··· Records for processing

/-! ### The pair, images and maintenance -/

/-- R272, R283, R285 to R287, R290, R291, R372: the PAIR commands on the lead, and their wait for the lead's report elsewhere. (model
choices: log entries 42, 80, 89, 93) -/
def Obligations.PairCommands : Prop :=
  ∀ (s : State) (sl : Slot) (c : Cmd),
    let m := modOf s sl
    let p := modOf s (otherSlot sl)
    let w := s.witness
    let b (o : Nat) : Nat := byteAt c.param o
    let n (o k : Nat) : Nat := le c.param o k
    let gives (i : Instr) (code : Nat) (r : QRes) (p' : Module) (w' : Witness) : Prop :=
      runs .work .sys code c m = true → isLead m = true → AnswersPair i s sl code c r p' w'
    let yields (i : Instr) (code : Nat) (r : QRes) : Prop := gives i code r p w
    let waits (i : Instr) (code : Nat) : Prop :=
      runs .work .sys code c m = true → isLead m = false → Answers i s sl .work code c (.later m)
    (runs .query .any 0x0501 c m = true → ∃ rsp, Answers (.pairStatus sl c) s sl .query 0x0501 c (.done 0 0 rsp m) ∧ rsp.length = 64)
    ∧ (waits (.pairRun sl c) 0x0502 ∧ waits (.pairWithdraw sl c) 0x0503 ∧ waits (.pairEquinox sl c) 0x0504 ∧ waits (.pairResync sl c) 0x0505
      ∧ waits (.pairWitness sl c) 0x0506)
    ∧ (b 0 = slotN m.slot →
      (m.boot.state ≠ .ready → yields (.pairRun sl c) 0x0502 (.refused 11 0))
      ∧ (m.boot.state = .ready → m.pair.stale = false → yields (.pairRun sl c) 0x0502 (.done 0 0 [] (enterRun m)) ∧ (enterRun m).boot.state = .run)
      ∧ (m.boot.state = .ready → m.pair.stale = true → (b 1).testBit 0 = false → yields (.pairRun sl c) 0x0502 (.refused 0x0504 0))
      ∧ (m.boot.state = .ready → m.pair.stale = true → (b 1).testBit 0 = true → yields (.pairRun sl c) 0x0502
          (.later (startClaim { m with pair := { m.pair with forcedRun := some (c.qp, c) } } true))))
    ∧ (b 0 ≤ 1 → b 0 ≠ slotN m.slot → linked m p = false → yields (.pairRun sl c) 0x0502 (.refused 0x0502 0)
        ∧ yields (.pairWithdraw sl c) 0x0503 (.refused 0x0502 0))
    ∧ (b 0 ≤ 1 → b 0 ≠ slotN m.slot → linked m p = true → leaseHeld m = true → m.pair.partnerInSet = true → m.pair.agen ≠ 0xFFFFFFFF →
      ∃ m' p', gives (.pairWithdraw sl c) 0x0503 (.done 0 0 [] m') p' w ∧ m'.pair.agen = m.pair.agen + 1 ∧ m'.pair.partnerInSet = false
        ∧ m'.pair.mode = .alone ∧ m'.pair.resync = none ∧ p'.pair.inSet = false ∧ p'.pair.role = .shadow
        ∧ (p.boot.state = .run → p'.boot.state = .ready))
    ∧ (b 0 = slotN m.slot → m.boot.state = .run → leaseHeld m = true →
      let started : Module := { m with
        pair := { m.pair with handover := some { qp := c.qp, cmd := c, code := 0x0503, limitMs := 100 } }
        mail := { m.mail with paused := true } }
      (m.pair.mode = .inStep → yields (.pairWithdraw sl c) 0x0503 (.later started))
      ∧ (m.pair.mode = .warm → (b 1).testBit 0 = true → yields (.pairWithdraw sl c) 0x0503 (.later started))
      ∧ (m.pair.mode = .warm → (b 1).testBit 0 = false → yields (.pairWithdraw sl c) 0x0503 (.refused 14 0)))
    ∧ (b 0 = slotN m.slot → m.boot.state = .run → m.pair.mode = .alone →
      ((b 1).testBit 0 = false → yields (.pairWithdraw sl c) 0x0503 (.refused 14 0))
      ∧ ((b 1).testBit 0 = true → ∃ m', yields (.pairWithdraw sl c) 0x0503 (.done 0x8502 0 [] m') ∧ m'.boot.state = .ready))
    ∧ (n 0 2 ≤ 1000 →
      (m.pair.mode ≠ .inStep → yields (.pairEquinox sl c) 0x0504 (.refused 14 0))
      ∧ (m.pair.mode = .inStep → leaseHeld m = false → yields (.pairEquinox sl c) 0x0504 (.refused 0x0501 0))
      ∧ (m.pair.mode = .inStep → leaseHeld m = true →
        (judge m p 2 .pair = 0 → ∃ m' p', gives (.pairEquinox sl c) 0x0504 (.later m') p' w
          ∧ m'.pair.handover = some { qp := c.qp, cmd := c, code := 0x0504, limitMs := if n 0 2 = 0 then 100 else n 0 2 }
          ∧ m'.mail.paused = true ∧ (tget m'.maint.entries 2).map (·.holder) = some .pair)
        ∧ (judge m p 2 .pair = 2 → yields (.pairEquinox sl c) 0x0504 (.refused 12 0))))
    ∧ (1000 < n 0 2 → yields (.pairEquinox sl c) 0x0504 (.refused 7 0))
    ∧ (leaseHeld m = false → yields (.pairResync sl c) 0x0505 (.refused 0x0501 0))
    ∧ (leaseHeld m = true → linked m p = false → yields (.pairResync sl c) 0x0505 (.refused 0x0502 0))
    ∧ (leaseHeld m = true → linked m p = true → m.boot.state = .run → joinable m p = true → m.pair.resync = none →
      (foreignDomain m p = true → (b 0).testBit 0 = false → yields (.pairResync sl c) 0x0505 (.refused 0x0503 0))
      ∧ ((foreignDomain m p = false ∨ (b 0).testBit 0 = true) → m.pair.agen ≠ 0xFFFFFFFF → judge m p 3 .pair = 0 → ∃ m' p' r,
          gives (.pairResync sl c) 0x0505 (.later m') p' w ∧ m'.pair.resync = some r ∧ r.phase = 1 ∧ p'.pair.joining = some 1
          ∧ p'.pair.domain = m.pair.domain ∧ (p.boot.state = .splitOff → p'.boot.state = .ready)))
    ∧ (n 0 4 ≠ 0 → b 5 ≤ 90 →
      let d := w32 (n 0 4)
      let put (x : Module) (a : W32) : Module :=
        { x with pair := { x.pair with domain := d, autoResync := (b 4).testBit 0, reminderDays := b 5, agen := a } }
      (d = m.pair.domain → gives (.pairWitness sl c) 0x0506 (.done 0 0 [] (put m m.pair.agen)) (if linked m p then put p p.pair.agen else p) w)
      ∧ (d ≠ m.pair.domain → m.boot.state ≠ .run → (linked m p = false ∨ p.boot.state ≠ .run) →
          gives (.pairWitness sl c) 0x0506 (.done 0 0 [] (put m 0)) (if linked m p then put p 0 else p) { w with domain := d, agen := 0 })
      ∧ (d ≠ m.pair.domain → m.boot.state = .run → yields (.pairWitness sl c) 0x0506 (.refused 11 0)))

······

▸ **What is expected**: In the entries above, find the line with "let waits (i" and the line with "let started : Module", then restate word for word both of them and every line between, with nothing more.

▸ **Response for this exercise**:
    let waits (i : Instr) (code : Nat) : Prop :=
      runs .work .sys code c m = true → isLead m = false → Answers i s sl .work code c (.later m)
    (runs .query .any 0x0501 c m = true → ∃ rsp, Answers (.pairStatus sl c) s sl .query 0x0501 c (.done 0 0 rsp m) ∧ rsp.length = 64)
    ∧ (waits (.pairRun sl c) 0x0502 ∧ waits (.pairWithdraw sl c) 0x0503 ∧ waits (.pairEquinox sl c) 0x0504 ∧ waits (.pairResync sl c) 0x0505
      ∧ waits (.pairWitness sl c) 0x0506)
    ∧ (b 0 = slotN m.slot →
      (m.boot.state ≠ .ready → yields (.pairRun sl c) 0x0502 (.refused 11 0))
      ∧ (m.boot.state = .ready → m.pair.stale = false → yields (.pairRun sl c) 0x0502 (.done 0 0 [] (enterRun m)) ∧ (enterRun m).boot.state = .run)
      ∧ (m.boot.state = .ready → m.pair.stale = true → (b 1).testBit 0 = false → yields (.pairRun sl c) 0x0502 (.refused 0x0504 0))
      ∧ (m.boot.state = .ready → m.pair.stale = true → (b 1).testBit 0 = true → yields (.pairRun sl c) 0x0502
          (.later (startClaim { m with pair := { m.pair with forcedRun := some (c.qp, c) } } true))))
    ∧ (b 0 ≤ 1 → b 0 ≠ slotN m.slot → linked m p = false → yields (.pairRun sl c) 0x0502 (.refused 0x0502 0)
        ∧ yields (.pairWithdraw sl c) 0x0503 (.refused 0x0502 0))
    ∧ (b 0 ≤ 1 → b 0 ≠ slotN m.slot → linked m p = true → leaseHeld m = true → m.pair.partnerInSet = true → m.pair.agen ≠ 0xFFFFFFFF →
      ∃ m' p', gives (.pairWithdraw sl c) 0x0503 (.done 0 0 [] m') p' w ∧ m'.pair.agen = m.pair.agen + 1 ∧ m'.pair.partnerInSet = false
        ∧ m'.pair.mode = .alone ∧ m'.pair.resync = none ∧ p'.pair.inSet = false ∧ p'.pair.role = .shadow
        ∧ (p.boot.state = .run → p'.boot.state = .ready))
    ∧ (b 0 = slotN m.slot → m.boot.state = .run → leaseHeld m = true →
      let started : Module := { m with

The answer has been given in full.